▶ TASK TO COMPLETE:
Write out the following listing's lines from the one with "if memAdmitAll s.platform.hostDenied .read" to the one with "def resetStep (s", exactly, with both included and no others.

# # # #

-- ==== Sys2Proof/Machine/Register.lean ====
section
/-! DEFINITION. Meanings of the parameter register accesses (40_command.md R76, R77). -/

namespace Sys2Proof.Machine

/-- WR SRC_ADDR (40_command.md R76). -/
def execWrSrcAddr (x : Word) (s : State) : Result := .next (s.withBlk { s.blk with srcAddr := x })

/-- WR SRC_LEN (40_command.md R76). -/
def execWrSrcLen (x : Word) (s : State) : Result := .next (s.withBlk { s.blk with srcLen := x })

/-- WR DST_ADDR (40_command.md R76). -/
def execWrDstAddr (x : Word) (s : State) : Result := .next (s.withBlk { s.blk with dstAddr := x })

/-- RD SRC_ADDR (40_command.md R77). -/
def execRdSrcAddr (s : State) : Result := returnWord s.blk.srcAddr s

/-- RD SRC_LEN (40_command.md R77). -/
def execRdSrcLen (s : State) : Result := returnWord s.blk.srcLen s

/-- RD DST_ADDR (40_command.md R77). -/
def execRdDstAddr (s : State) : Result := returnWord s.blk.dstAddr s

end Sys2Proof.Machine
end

# # # #

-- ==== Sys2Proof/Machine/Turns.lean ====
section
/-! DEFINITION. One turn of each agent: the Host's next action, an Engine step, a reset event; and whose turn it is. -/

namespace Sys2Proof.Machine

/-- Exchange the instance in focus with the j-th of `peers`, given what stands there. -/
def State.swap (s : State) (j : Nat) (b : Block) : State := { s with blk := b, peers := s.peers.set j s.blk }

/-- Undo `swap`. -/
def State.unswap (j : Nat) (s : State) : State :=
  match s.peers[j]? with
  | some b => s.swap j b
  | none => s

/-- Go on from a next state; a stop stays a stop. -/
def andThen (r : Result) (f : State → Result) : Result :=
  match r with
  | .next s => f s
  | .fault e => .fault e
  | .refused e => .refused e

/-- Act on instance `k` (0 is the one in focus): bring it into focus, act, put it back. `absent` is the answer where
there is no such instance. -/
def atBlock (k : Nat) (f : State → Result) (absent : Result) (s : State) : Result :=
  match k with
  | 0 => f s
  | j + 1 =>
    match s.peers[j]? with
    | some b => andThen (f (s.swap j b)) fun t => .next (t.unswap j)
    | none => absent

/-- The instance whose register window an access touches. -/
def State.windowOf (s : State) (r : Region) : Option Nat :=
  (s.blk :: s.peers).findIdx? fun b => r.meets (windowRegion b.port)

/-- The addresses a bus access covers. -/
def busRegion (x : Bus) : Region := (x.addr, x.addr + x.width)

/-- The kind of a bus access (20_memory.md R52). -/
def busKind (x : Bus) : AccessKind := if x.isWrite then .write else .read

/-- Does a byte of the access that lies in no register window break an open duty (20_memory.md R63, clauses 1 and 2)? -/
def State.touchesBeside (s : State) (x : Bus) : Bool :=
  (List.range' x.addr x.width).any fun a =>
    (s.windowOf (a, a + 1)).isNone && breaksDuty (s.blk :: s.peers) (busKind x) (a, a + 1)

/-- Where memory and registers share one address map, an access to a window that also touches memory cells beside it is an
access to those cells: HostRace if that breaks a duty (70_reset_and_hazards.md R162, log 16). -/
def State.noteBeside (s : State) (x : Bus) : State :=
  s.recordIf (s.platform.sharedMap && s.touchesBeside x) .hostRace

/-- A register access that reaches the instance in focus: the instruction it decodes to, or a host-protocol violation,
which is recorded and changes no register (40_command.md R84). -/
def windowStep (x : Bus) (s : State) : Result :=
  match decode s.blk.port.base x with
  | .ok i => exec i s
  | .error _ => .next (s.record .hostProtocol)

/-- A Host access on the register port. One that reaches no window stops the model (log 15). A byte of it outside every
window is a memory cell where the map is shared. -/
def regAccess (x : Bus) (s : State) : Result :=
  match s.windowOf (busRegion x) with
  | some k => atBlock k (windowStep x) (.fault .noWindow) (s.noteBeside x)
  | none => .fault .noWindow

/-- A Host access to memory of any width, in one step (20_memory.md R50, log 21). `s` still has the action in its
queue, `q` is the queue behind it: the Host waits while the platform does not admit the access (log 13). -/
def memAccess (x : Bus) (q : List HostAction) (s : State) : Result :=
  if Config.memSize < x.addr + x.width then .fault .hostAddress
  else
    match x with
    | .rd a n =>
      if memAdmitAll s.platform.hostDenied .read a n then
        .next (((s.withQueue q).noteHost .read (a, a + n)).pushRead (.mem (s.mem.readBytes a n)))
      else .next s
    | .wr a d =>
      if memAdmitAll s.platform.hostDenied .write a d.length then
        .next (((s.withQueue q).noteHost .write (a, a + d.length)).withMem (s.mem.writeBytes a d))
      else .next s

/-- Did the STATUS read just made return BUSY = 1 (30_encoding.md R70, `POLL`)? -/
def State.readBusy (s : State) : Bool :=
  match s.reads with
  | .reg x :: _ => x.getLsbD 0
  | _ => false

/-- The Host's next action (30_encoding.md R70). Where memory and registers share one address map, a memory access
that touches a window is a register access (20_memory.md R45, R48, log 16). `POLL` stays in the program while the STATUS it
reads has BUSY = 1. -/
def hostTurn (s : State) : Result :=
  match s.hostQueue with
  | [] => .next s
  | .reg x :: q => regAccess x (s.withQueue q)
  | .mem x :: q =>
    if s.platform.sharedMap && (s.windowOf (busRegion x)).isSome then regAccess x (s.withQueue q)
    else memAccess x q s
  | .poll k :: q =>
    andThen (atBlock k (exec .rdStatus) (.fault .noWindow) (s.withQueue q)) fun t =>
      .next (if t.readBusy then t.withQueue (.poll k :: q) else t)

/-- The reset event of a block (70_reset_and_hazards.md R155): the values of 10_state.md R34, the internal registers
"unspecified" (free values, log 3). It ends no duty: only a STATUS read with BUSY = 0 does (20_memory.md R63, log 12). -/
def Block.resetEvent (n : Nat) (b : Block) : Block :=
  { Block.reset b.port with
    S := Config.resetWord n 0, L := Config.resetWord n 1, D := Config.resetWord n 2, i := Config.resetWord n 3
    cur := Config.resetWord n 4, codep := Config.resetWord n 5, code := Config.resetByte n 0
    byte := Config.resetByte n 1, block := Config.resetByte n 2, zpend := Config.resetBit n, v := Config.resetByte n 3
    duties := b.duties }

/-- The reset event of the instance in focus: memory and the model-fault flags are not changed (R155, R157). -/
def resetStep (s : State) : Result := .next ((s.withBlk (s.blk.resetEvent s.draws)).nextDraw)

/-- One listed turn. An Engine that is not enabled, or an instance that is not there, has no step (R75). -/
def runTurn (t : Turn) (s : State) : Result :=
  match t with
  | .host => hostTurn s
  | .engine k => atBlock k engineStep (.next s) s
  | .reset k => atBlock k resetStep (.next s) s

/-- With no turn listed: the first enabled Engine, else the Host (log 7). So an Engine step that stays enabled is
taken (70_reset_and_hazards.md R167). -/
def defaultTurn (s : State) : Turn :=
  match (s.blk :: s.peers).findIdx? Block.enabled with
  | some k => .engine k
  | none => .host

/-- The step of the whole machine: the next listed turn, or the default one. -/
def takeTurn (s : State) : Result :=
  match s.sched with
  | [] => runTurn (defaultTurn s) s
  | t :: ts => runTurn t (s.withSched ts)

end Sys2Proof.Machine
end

# # # #

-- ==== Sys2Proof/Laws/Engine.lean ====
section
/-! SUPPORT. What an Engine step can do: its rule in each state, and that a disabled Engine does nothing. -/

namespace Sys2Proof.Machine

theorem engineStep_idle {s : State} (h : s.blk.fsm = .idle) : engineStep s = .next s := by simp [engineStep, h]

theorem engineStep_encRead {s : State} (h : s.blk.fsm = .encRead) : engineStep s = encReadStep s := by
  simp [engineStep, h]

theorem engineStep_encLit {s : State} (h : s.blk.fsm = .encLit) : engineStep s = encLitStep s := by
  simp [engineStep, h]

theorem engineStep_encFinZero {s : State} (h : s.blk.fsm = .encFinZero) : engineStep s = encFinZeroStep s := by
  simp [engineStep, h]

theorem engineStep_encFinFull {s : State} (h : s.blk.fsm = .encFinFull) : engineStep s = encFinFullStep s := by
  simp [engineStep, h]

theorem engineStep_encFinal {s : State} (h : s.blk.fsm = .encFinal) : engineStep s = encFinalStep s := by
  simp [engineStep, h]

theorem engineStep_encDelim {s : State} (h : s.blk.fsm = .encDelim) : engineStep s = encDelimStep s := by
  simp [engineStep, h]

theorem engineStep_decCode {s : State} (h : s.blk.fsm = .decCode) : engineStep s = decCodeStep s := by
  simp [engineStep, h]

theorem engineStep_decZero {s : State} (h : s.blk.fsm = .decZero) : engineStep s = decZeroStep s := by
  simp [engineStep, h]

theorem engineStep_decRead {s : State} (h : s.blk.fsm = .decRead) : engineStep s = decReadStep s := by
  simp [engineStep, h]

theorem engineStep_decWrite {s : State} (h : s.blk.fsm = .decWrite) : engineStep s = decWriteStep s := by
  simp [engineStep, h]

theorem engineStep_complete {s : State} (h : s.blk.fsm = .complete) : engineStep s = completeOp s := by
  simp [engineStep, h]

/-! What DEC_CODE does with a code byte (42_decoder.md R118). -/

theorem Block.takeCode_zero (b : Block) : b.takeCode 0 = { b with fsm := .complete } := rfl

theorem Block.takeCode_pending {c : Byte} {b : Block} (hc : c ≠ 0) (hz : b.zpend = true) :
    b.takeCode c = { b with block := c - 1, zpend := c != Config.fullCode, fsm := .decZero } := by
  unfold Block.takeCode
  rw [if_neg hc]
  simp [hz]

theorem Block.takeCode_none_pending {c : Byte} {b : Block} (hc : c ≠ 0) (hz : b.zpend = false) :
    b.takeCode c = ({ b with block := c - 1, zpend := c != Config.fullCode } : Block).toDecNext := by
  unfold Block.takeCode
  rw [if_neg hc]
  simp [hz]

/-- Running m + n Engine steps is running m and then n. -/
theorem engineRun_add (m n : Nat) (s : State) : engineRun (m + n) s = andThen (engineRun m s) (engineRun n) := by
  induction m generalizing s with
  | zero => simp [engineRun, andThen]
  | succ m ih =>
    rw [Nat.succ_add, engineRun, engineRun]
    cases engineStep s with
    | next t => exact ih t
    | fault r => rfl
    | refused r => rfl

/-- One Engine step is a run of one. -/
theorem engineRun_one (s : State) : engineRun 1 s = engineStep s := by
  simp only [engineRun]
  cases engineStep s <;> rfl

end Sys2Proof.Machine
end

# # # #

▶ OUTPUT:
      if memAdmitAll s.platform.hostDenied .read a n then
        .next (((s.withQueue q).noteHost .read (a, a + n)).pushRead (.mem (s.mem.readBytes a n)))
      else .next s
    | .wr a d =>
      if memAdmitAll s.platform.hostDenied .write a d.length then
        .next (((s.withQueue q).noteHost .write (a, a + d.length)).withMem (s.mem.writeBytes a d))
      else .next s

/-- Did the STATUS read just made return BUSY = 1 (30_encoding.md R70, `POLL`)? -/
def State.readBusy (s : State) : Bool :=
  match s.reads with
  | .reg x :: _ => x.getLsbD 0
  | _ => false

/-- The Host's next action (30_encoding.md R70). Where memory and registers share one address map, a memory access
that touches a window is a register access (20_memory.md R45, R48, log 16). `POLL` stays in the program while the STATUS it
reads has BUSY = 1. -/
def hostTurn (s : State) : Result :=
  match s.hostQueue with
  | [] => .next s
  | .reg x :: q => regAccess x (s.withQueue q)
  | .mem x :: q =>
    if s.platform.sharedMap && (s.windowOf (busRegion x)).isSome then regAccess x (s.withQueue q)
    else memAccess x q s
  | .poll k :: q =>
    andThen (atBlock k (exec .rdStatus) (.fault .noWindow) (s.withQueue q)) fun t =>
      .next (if t.readBusy then t.withQueue (.poll k :: q) else t)

/-- The reset event of a block (70_reset_and_hazards.md R155): the values of 10_state.md R34, the internal registers
"unspecified" (free values, log 3). It ends no duty: only a STATUS read with BUSY = 0 does (20_memory.md R63, log 12). -/
def Block.resetEvent (n : Nat) (b : Block) : Block :=
  { Block.reset b.port with
    S := Config.resetWord n 0, L := Config.resetWord n 1, D := Config.resetWord n 2, i := Config.resetWord n 3
    cur := Config.resetWord n 4, codep := Config.resetWord n 5, code := Config.resetByte n 0
    byte := Config.resetByte n 1, block := Config.resetByte n 2, zpend := Config.resetBit n, v := Config.resetByte n 3
    duties := b.duties }

/-- The reset event of the instance in focus: memory and the model-fault flags are not changed (R155, R157). -/
def resetStep (s : State) : Result := .next ((s.withBlk (s.blk.resetEvent s.draws)).nextDraw)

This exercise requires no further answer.